Splay Trees for Data Compression
Abstract
We present applications of splay trees to two topics in data
compression. First is a variant of the move-to-front (mtf) data
compression (of Bentley,Sleator Tarjan and Wei) algorithm, where we introduce
secondary
list(s). This seems to capture higher-order correlations.
An implementation of this algorithm with
Sleator-Tarjan splay trees runs in time (provably) proportional to the
entropy of the input sequence. When tested on some telephony
data, compression ratio and run time showed significant improvements
over original mtf-algorithm, making it competitive or better than
popular programs. For stationary ergodic sources, we analyse the
compression and output distribution of the original mtf-algorithm,
which suggests why the secondary list is appropriate to introduce. We
also derive analytical upper bounds on the average codeword length in
terms of stochastic parameters of the source.

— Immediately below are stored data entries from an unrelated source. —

-- ==== Sys2Proof/Machine/PwrOps.lean ====
section
/-!
DEFINITION. Starts and resets as their rows use them: what a reset keeps, the failed-start group (R94 to R99), the end of
BOOT, Mooring mode, and the domains that run (R113, R133, R134).
-/
namespace Sys2Proof.Machine
open Sys2Proof

/-! ## Time and what non-volatile memory keeps (R98, R131) -/

/-- ALARM (R120): operating seconds have moved on from `old` and reached `PWR_WAKE_ALARM`. -/
def State.alarmFrom (s : State) (old : Nat) : State :=
  let a := s.rd R.PWR_WAKE_ALARM
  if old < a ∧ a ≤ s.opSec then s.wakeSource 1 else s
/-- The Bollard clock as a row tells it: operating seconds and milliseconds, which never run backwards. -/
def State.opTo (s : State) (sec ms : Nat) : State :=
  if s.opSec < sec ∨ (s.opSec = sec ∧ s.rd R.PWR_OP_MS < ms) then
    let old := s.opSec
    ((s.wr R.PWR_OP_SECONDS sec).wr R.PWR_OP_MS (ms % 1000)).alarmFrom old
  else s
def State.failList (s : State) : List FailEntry :=
  (List.range 3).map fun i => ⟨s.rd (R.SYS_FAIL_CODE i), s.rd (R.SYS_FAIL_CYCLES i), s.rd (R.SYS_FAIL_OPSEC i)⟩
/-- The copy of R98, made whenever what it holds changes, with the power-cycle count of the running start. -/
def State.saveBoot (s : State) : State :=
  s.modNv fun n => { n with boot := { n.boot with
    failed := s.rd R.SYS_FAILED_STARTS, cause := s.rd R.SYS_BOOT_CAUSE, fails := s.failList, cycles := s.rd R.PWR_POWER_CYCLES, settled := s.boll.settled } }
/-- The copy of R131. -/
def State.saveTime (s : State) : State :=
  s.modNv fun n => { n with boot := { n.boot with opSec := s.opSec, cycles := s.rd R.PWR_POWER_CYCLES } }

/-! ## Failed starts (R58, R99) -/

def State.setFails (s : State) (l : List FailEntry) : State :=
  (l.take 3).zipIdx.foldl (fun s p =>
    ((s.wr (R.SYS_FAIL_CODE p.2) p.1.code).wr (R.SYS_FAIL_CYCLES p.2) p.1.cycles).wr (R.SYS_FAIL_OPSEC p.2) p.1.opSec) s
/-- An entry at the head of the failure group; the oldest is discarded (R99). -/
def State.enterFail (s : State) (code cycles opSec : Nat) : State :=
  (s.setFails (⟨code, cycles, opSec⟩ :: s.failList)).inc R.SYS_STARTS_FAILED
/-- What a failed start does to the slots: the one on trial is INVALID (R58), one left in writing too (R55). -/
def State.failSlots (s : State) (trial : Bool) : State :=
  let s := match s.man.trialAtStart with
    | some i => if trial && s.slotState i == TRIAL then s.slotBad i 0x0019 else s
    | none => s
  (List.range 2).foldl (fun s i => if s.slotState i = WRITING then s.slotBad i 0 else s) s
/-- The start ends without having been judged: it has failed with a code (R95, R99). -/
def State.failStart (s : State) (code : Nat) : State :=
  if s.boll.settled then s.failSlots false
  else
    let s := (s.enterFail code (s.rd R.PWR_POWER_CYCLES) s.opSec).failSlots true
    (s.modBoll fun b => { b with settled := true }).saveBoot

/-! ## Resets (R103, R716) -/

/-- HOLD in Mooring mode: every crossing, the PCS endpoints that are known and the drive buses (R41, R107, R108). -/
def State.holdMooring (s : State) (reason : Nat) : State :=
  let s := (s.cfgAll 10 5).foldl (fun s u => s.sendPcs u.id 2 s.plantNow (le 1 reason ++ List.replicate 7 0)) (s.holdRings reason)
  (List.range 9).foldl (fun s b => s.canHold b reason) s

/-- CAN buses as their records set them up; without one a bus runs classical frames at its default rate. -/
def State.startBus (s : State) (b : Nat) : State :=
  let r := s.canRec b
  let fl := r.elim 0 (·.u8 0x11)
  let s := (s.wr (R.MBC_STATUS_STATE b) (if bit fl 2 then 5 else 1)).wr (R.MBC_STATUS_FORMAT b) (r.elim (if b = 8 then 2 else if b = 11 then 0 else 1) (·.u8 0x10))
  let s := (s.wrB (R.MBC_STATUS_TERMINATION b) (bit fl 5)).wrB (R.MBC_STATUS_TIME_MASTER b) (bit fl 3)
  let s := s.wrB (R.MBC_STATUS_RECOVERY_INHIBITED b) (bit fl 1)
  match r with
  | none => s
  | some r =>
    let s := s.wr (R.MBC_NOM_TIMING b) (r.u8 0x12 * 2 ^ 24 + r.u8 0x17 * 2 ^ 16 + r.u8 0x16 * 2 ^ 8 + min 255 (r.u16 0x14))
    s.wr (R.MBC_DATA_TIMING b) (r.u8 0x13 * 2 ^ 24 + r.u8 0x1A * 2 ^ 16 + r.u8 0x19 * 2 ^ 8 + r.u8 0x18)
/-- HOLD on every port from Mooring mode (R103): the buses and lines that Mooring mode does not use begin to run for it. -/
def State.holdPorts (s : State) (reason : Nat) : State :=
  let s := (List.range 12).foldl (fun s b => if s.canState b = 0 then s.startBus b else s) (s.holdMooring reason)
  let s := [9, 10, 11].foldl (fun s b => s.canHold b reason) s
  (List.range 4).foldl (fun s l => s.holdLine l reason) s

/-- Everything but the Bollard domain, non-volatile memory, fuses and the levels at the pins goes back to its reset value. -/
def State.wipe (s : State) (keeps : List Nat) : State :=
  let key := s.keySwitch
  let s := { State.reset with
    regs := keepRegs keeps s.regs, nv := s.nv, boll := s.boll, out := s.out, free := s.free, pending := s.pending,
    saf := { State.reset.saf with ins := s.saf.ins },
    pos := s.pos.map fun (p : Nat × PosCh) => (p.1, { PosCh.fresh with vane := p.2.vane, zone := p.2.zone, marker := p.2.marker }) }
  s.wrB R.SAF_STATUS_KEY_SWITCH key
/-- A reset of all but the Bollard domain: HOLD as its source has it, the record of R104 on hold-up energy, safety outputs off,
every session closed, the start judged; the next start begins at POWER under the cause. No wake latch began it (R148). -/
def State.turidReset (s : State) (cause : Nat) (hold : State → State) : State :=
  let entered := !s.boll.settled
  let s := if s.powered then hold s else s
  let s := s.recordTrip 0x1408 0 true (le 2 cause)
  let s := ((s.outputsOff).closeAll).failStart cause
  ((s.wipe [1, 2]).wr (R.PWR_WAKE_CAUSE.part 0 7) 0).modBoll fun b =>
    { b with phase := .power, cause := cause, tamperWait := false, ended := some entered }
/-- The order of R101 among causes of the same 1 ms; stage failures come last. -/
def causeRank (c : Nat) : Nat :=
  ([0x0102, 0x0101, 0x0103, 0x0107, 0x0108, 0x0104, 0x0106, 0x0109, 0x0105, 0x010C].findIdx? (· == c)).getD 10
/-- A further cause in the 1 ms of a reset takes the place of one that it ranks before (R101). -/
def State.outrank (s : State) (cause : Nat) : State :=
  match s.boll.phase, s.boll.ended with
  | .power, some entered =>
    if s.tick < 100 ∧ causeRank cause < causeRank s.boll.cause then
      let s := if entered then s.wr (R.SYS_FAIL_CODE 0) cause else s
      (s.modBoll fun b => { b with cause := cause }).saveBoot
    else s
  | _, _ => s
/-- The reset of a source that sends HOLD on the crossings only. -/
def State.faultReset (s : State) (cause : Nat) : State := s.turidReset cause fun s => s.holdRings 5
/-- A fault of the whole Turid: its reset while the rails are on, else one more cause of the reset that runs. -/
def State.faultCause (s : State) (cause : Nat) : State := if s.powered then s.faultReset cause else s.outrank cause
/-- A commanded reset: HOLD on every port with reason 5. -/
def State.hostReset (s : State) (cause : Nat) : State := s.turidReset cause fun s => if s.mooring then s.holdPorts 5 else s.holdAll 5
/-- A start ends in a stage: no port has sent before PARTNERS. -/
def State.stageFail (s : State) (code : Nat) : State := s.turidReset code fun s => s

/-! ## Stages (R86, R720) -/

/-- A stage entered, its time counted on from power good by the tick counter. -/
def State.setStage (s : State) (n : Nat) : State :=
  let s := s.wr R.SYS_START_STATUS_STAGE n
  let s := if n ≤ 9 then s.wr (R.SYS_STAGE_MS n) (s.rd (R.SYS_STAGE_MS 3) + (s.tick - s.pwr.goodAt) / 100) else s
  s.flag R.SYS_EVENT_STATUS_STAGE_CHANGED
/-- The end of BOOT (R716): the encrypted store is open. -/
def State.booted (s : State) : Bool := s.on (R.SEC_STATUS.bit 3)
def State.techsPassed (s : State) : Bool := s.on R.SAF_STATUS_PROC_OK && s.on R.SAF_STATUS_HW_OK
/-- Awaiting manifest (R93). -/
def State.awaiting (s : State) : Bool := s.stage == 0xA

/-! ## BOOT (R86, R649, R650, R658, R671) -/

/-- An image that the boot ROM accepts (R671). -/
def FwImage.ok (x : FwImage) (floor : Nat) : Bool := x.valid && decide (floor ≤ x.version)
/-- The image that runs: A, then B; `true` stands for B. -/
def State.bootImage (s : State) : Option Bool :=
  let f := s.rd R.SEC_FW_FLOOR
  if s.nv.fwA.ok f then some false else if s.nv.fwB.ok f then some true else none
/-- The records beyond the append offset checkpoint, oldest first, found torn by the walk (R649). -/
def tornAfter (mark : Nat) (l : List LogRec) : Nat :=
  (l.foldl (fun (a : Nat × Nat) r => (a.1 + r.len, if mark ≤ a.1 ∧ r.mark = 0xF then a.2 + 1 else a.2)) (0, 0)).2
/-- The lowest slot in a state. -/
def State.slotIn (s : State) (st : Nat) : Option Nat := (List.range 2).find? fun i => s.slotState i == st
/-- The slot that a start loads first (R58, R59). Where both are TRIAL, a second full load having been verified before any
restart, the lower-numbered one is taken first (DESIGN CHOICE, log 108). -/
def State.toLoad (s : State) : Option Nat := ((s.slotIn TRIAL).or (s.slotIn ACTIVE)).or (s.slotIn STANDBY)
/-- The log state that the region header keeps (R643, R644, R660). -/
def State.showLogState (s : State) : State :=
  let s := s.wrB R.REC_STATUS_FULL (s.nv.log.any fun r => r.code == 0x1402)
  let s := (s.wrB R.REC_STATUS_HIGH (decide (60143616 ≤ s.rd R.REC_USED))).wrB R.REC_STATUS_RESERVE_IN_USE (s.nv.reserve != [])
  s.wrB R.REC_STATUS_READ_ONLY (s.lifecycle == 3 && !s.nv.ledger.any fun e => e.reason == 1)
/-- The walk of the log, and the START record, which is the first of its start. -/
def State.walkLog (s : State) : State :=
  let s := (s.incBy R.REC_TORN (tornAfter s.nv.appendMark s.nv.log.reverse)).showLogState
  let slot := s.toLoad.getD 0xFF
  let gen := s.toLoad.elim 0 fun i => s.rd (R.MAN_SLOT_GEN i)
  s.record 3 0x1407 0 (le 2 (s.rd R.SYS_BOOT_CAUSE) ++ (s.failList.flatMap fun f => le 2 f.code) ++
    le 1 (s.rd R.SYS_FAILED_STARTS) ++ le 1 slot ++ le 4 gen)
/-- The trace ring begins. -/
def State.startTrace (s : State) : State :=
  let s := s.trace 6 0 (le 2 (s.rd R.SYS_BOOT_CAUSE) ++ le 6 0)
  let s := match s.nv.boot.traceLost with
    | none => s
    | some (t, sec) => ((s.trace 4 0 (le 8 t ++ le 4 sec ++ le 4 0)).wrB R.REC_TRACE_STATUS_LOST_BERTH true).modNv fun n =>
        { n with boot := { n.boot with traceLost := none } }
  (List.range 14).foldl State.traceSync s
/-- What the end of BOOT makes available (R716). -/
def State.bootDone (s : State) (imageB : Bool) : State :=
  let f := s.rd R.SEC_FW_FLOOR
  let ver (x : FwImage) : Nat := if x.ok f then x.version else 0
  let s := (s.wrB (R.SEC_FW_RUNNING.bit 31) imageB).wr R.SEC_FW_VERSION_A (ver s.nv.fwA)
  let s := (s.wr R.SEC_FW_VERSION_B (ver s.nv.fwB)).wr R.SYS_FW_VERSION (ver (if imageB then s.nv.fwB else s.nv.fwA))
  let s := (s.wrB (R.SEC_STATUS.bit 3) true).wrB (R.SEC_RNG_STATUS.bit 0) true
  s.walkLog.startTrace

/-! ## Mooring mode (R106 to R108, R727) -/

/-- The slot's image and committed patches pass their checks: its records, or the error. -/
def State.slotRecs (s : State) (i : Nat) : Except LoadErr (List CfgRec) :=
  let x := s.man' i
  match s.imageErr x.image x.image.length false with
  | some e => .error e
  | none =>
    let ps := x.live.mergeSort fun a b => decide (a.epoch ≤ b.epoch)
    ps.foldl (fun r p => match r with
      | .error e => .error e
      | .ok old => match s.patchErr old p.bytes p.bytes.length with
        | some e => .error e
        | none => .ok (mergeRecs old p.bytes)) (.ok (imageRecs x.image))
/-- The NETWORK records that the Mooring firmware takes: of the active slot, else of the standby slot (R108). -/
def State.mooringNet (s : State) : List CfgRec :=
  let of' (o : Option Nat) : Option (List CfgRec) := match o with
    | none => none
    | some i => (s.slotRecs i).toOption
  (((of' (s.slotIn ACTIVE)).or (of' (s.slotIn STANDBY))).getD []).filter fun r => r.sec == 10
/-- In Mooring mode the safety technologies that have passed their self-tests run and report their inputs (R107), each by its level
(R519): no SAFETY section is in force. -/
def State.moorSafety (s : State) : State := if s.techsPassed then s.safStart.showInputs else s
/-- Entry to Mooring mode; the entry posted stands for those who subscribe later (R727). -/
def State.moor (s : State) : State :=
  let s := s.withCfg s.mooringNet
  let s := (s.wrB R.SYS_START_STATUS_MOORING true).setStage 0xB
  let s := (List.range 9).foldl State.startBus (s.inc R.SYS_MOORING_ENTRIES)
  let s := (s.wrB R.FIO_STATUS_RUNNING true).wrB R.PWR_WATCHDOG_STATUS_RUNNING true
  let s := s.moorSafety
  let codes := s.failList.flatMap fun f => le 2 f.code
  let s := s.raise Ev.MOORING_ENTERED 0 (codes ++ le 1 (s.rd R.SYS_FAILED_STARTS) ++ le 1 0)
  (s.modHq fun h => { h with mooring := ((s.eventQ 0).entries.filter fun e => e.code == Ev.MOORING_ENTERED.code).getLast? }).holdMooring 3

/-! ## Domains in Glide (R133, R134, R178) -/

/-- The domain keeps running in Glide: held by the register or by a command. -/
def State.domHeld (s : State) (d : Nat) : Bool := bit (s.rd R.PWR_DOMAIN_HOLD) d || s.pwr.cmdHold.any fun p => p.2 == d
/-- The domains that Glide stops: CORES, EST, ACQ and PWM. EST runs while a sweep waits. -/
def State.glideStops (s : State) (d : Nat) : Bool :=
  (d == 2 || d == 11 || d == 12 || (d == 4 && s.est.intake == [])) && !s.domHeld d
/-- CORES, EST, ACQ and PWM, which the engine PLLs clock. -/
def engineDomains : List Nat := [2, 4, 11, 12]
def State.domLive (s : State) (d : Nat) : Bool := !(s.loopGlide && s.glideStops d)
/-- `PWR_DOMAIN_LIVE` and the domains' LIVE and HELD bits: the domains stopped for Glide run again once its schedule
ends. A domain that stops or runs again is traced (R657), and `PWR_PLL_STATUS` shows the engine PLLs as locked while any of the
engine domains that they clock runs (DESIGN CHOICE, log 99). -/
def State.showDomains (s : State) : State :=
  let was := s.rd R.PWR_DOMAIN_LIVE
  let s := (List.range 16).foldl (fun s d =>
    let v := s.domLive d
    ((s.wrB (R.PWR_DOMAIN_LIVE.bit d) v).wrB (R.PWR_DOMAIN_STATUS_LIVE d) v).wrB (R.PWR_DOMAIN_STATUS_HELD d) (bit (s.rd R.PWR_DOMAIN_HOLD) d)) s
  let now := s.rd R.PWR_DOMAIN_LIVE
  let s := s.wrB (R.PWR_PLL_STATUS.bit 2) (engineDomains.any fun d => bit now d)
  (List.range 16).foldl (fun s d =>
    if bit now d && !bit was d then s.traceUp d else if bit was d && !bit now d then s.traceDown d 2 else s) s

end Sys2Proof.Machine
end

Secondly, we consider the compression (or coding) of source sequences
where the codewords are required to preserve the alphabetic order of
the source symbols. We describe the use of the semisplay tree, the
regular splay tree, and splay trees with depth three and four for this
application, and derive upper bounds on their compression efficiency.
For example, the average codeword length of the semisplay tree is is
no more than twice the source entropy plus some minor terms.